**Action item:** Would you restate the entries below word for word, starting at the first line and ending with the one that has "and the pseudocode's"?
#### Dataset
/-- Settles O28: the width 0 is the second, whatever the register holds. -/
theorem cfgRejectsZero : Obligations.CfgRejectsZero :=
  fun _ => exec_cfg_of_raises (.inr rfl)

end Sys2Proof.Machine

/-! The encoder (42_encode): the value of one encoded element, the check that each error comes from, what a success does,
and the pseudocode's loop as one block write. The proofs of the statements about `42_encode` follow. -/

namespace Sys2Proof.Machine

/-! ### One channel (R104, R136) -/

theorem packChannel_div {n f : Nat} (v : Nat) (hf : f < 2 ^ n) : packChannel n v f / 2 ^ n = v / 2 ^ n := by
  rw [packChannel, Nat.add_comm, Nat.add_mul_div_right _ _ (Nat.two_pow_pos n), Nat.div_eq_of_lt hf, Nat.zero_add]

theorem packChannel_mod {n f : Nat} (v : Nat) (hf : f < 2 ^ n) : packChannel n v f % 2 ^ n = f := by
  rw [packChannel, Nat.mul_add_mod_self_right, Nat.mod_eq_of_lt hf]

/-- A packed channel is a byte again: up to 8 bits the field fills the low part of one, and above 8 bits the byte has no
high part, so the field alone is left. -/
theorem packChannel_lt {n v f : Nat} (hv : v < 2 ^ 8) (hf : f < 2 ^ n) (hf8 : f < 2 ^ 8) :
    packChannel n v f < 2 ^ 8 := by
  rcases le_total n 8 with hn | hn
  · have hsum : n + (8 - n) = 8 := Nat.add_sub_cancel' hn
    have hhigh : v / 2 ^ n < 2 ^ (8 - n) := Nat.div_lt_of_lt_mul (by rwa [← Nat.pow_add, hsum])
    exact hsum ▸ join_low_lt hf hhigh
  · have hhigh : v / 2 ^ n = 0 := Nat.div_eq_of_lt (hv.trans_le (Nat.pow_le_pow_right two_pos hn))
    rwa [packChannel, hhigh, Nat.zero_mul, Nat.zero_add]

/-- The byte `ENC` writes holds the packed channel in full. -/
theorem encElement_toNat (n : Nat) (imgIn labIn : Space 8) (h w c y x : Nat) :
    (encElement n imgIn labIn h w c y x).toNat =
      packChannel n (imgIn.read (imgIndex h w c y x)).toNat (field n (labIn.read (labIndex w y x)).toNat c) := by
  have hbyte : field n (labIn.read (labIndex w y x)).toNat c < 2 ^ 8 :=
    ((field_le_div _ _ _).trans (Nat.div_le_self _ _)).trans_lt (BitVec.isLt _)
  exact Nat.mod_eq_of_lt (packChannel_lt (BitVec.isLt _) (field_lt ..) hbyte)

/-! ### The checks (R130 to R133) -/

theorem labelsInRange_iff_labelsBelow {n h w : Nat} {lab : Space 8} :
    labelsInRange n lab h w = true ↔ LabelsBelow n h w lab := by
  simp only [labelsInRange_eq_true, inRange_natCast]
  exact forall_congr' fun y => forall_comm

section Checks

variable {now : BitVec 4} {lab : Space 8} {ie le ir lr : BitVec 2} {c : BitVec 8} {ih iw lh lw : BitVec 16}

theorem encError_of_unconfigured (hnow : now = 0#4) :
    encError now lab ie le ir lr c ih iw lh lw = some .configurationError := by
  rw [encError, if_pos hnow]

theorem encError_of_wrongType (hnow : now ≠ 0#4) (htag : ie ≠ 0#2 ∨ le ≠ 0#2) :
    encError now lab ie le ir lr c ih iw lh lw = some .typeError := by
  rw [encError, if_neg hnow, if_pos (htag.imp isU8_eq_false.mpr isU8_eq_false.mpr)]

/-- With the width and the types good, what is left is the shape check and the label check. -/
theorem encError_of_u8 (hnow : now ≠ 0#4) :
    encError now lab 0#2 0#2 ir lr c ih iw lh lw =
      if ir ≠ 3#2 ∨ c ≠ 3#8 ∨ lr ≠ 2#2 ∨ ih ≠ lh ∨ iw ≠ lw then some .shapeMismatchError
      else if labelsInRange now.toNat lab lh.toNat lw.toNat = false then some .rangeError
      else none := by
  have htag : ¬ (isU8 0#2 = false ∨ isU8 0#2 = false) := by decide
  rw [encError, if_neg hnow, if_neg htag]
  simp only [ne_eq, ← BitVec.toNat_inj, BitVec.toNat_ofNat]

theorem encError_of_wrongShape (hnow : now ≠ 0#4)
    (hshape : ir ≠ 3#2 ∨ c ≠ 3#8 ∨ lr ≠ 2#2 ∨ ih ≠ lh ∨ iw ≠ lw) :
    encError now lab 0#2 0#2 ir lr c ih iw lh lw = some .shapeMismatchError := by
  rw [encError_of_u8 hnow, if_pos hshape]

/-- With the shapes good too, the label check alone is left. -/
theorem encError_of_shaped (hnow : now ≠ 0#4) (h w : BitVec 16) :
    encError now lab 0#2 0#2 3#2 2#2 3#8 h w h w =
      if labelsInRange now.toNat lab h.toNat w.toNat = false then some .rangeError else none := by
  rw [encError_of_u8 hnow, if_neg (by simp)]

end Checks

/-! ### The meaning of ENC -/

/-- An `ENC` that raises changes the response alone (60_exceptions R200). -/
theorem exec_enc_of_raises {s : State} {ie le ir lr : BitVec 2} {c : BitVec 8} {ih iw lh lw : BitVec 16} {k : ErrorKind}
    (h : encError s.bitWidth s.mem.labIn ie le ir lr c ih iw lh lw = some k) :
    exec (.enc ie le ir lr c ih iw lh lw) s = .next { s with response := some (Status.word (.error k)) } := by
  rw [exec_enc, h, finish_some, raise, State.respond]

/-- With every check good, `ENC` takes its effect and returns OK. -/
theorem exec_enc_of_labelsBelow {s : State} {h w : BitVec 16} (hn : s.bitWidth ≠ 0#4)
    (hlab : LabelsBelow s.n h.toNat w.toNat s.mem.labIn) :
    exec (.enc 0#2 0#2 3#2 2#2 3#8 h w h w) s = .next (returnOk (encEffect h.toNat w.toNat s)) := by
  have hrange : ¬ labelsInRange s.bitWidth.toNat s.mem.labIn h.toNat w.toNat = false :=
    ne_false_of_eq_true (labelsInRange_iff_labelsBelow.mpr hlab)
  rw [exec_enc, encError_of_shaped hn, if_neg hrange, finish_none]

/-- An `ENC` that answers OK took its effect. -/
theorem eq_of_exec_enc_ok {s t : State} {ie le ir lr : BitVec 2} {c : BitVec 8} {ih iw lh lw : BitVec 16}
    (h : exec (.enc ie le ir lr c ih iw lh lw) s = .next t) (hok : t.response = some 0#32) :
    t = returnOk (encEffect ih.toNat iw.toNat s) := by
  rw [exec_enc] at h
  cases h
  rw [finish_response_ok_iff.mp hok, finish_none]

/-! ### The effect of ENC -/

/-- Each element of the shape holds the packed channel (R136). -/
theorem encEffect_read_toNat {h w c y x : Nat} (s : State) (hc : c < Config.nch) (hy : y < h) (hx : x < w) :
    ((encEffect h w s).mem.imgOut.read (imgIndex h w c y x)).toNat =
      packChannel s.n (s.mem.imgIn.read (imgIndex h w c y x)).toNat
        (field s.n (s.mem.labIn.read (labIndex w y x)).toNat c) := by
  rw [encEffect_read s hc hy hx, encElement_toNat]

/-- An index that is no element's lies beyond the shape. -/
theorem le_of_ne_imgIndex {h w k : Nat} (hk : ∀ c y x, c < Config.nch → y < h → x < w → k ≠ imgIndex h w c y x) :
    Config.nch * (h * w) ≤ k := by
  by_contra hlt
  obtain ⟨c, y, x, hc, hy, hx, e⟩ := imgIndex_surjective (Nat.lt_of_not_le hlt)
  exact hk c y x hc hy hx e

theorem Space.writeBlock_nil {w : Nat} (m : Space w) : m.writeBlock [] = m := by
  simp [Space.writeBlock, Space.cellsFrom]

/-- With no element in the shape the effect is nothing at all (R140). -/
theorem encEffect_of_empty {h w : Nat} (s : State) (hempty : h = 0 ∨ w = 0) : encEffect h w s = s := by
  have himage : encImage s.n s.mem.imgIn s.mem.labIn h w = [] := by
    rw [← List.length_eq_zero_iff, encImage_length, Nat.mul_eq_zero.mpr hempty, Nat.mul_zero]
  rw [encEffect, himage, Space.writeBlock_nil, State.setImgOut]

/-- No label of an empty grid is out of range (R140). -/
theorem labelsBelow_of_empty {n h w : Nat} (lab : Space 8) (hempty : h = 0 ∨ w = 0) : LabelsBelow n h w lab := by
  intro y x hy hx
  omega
########
**Exercise answer:**
/-- Settles O28: the width 0 is the second, whatever the register holds. -/
theorem cfgRejectsZero : Obligations.CfgRejectsZero :=
  fun _ => exec_cfg_of_raises (.inr rfl)

end Sys2Proof.Machine

/-! The encoder (42_encode): the value of one encoded element, the check that each error comes from, what a success does,
and the pseudocode's loop as one block write. The proofs of the statements about `42_encode` follow. -/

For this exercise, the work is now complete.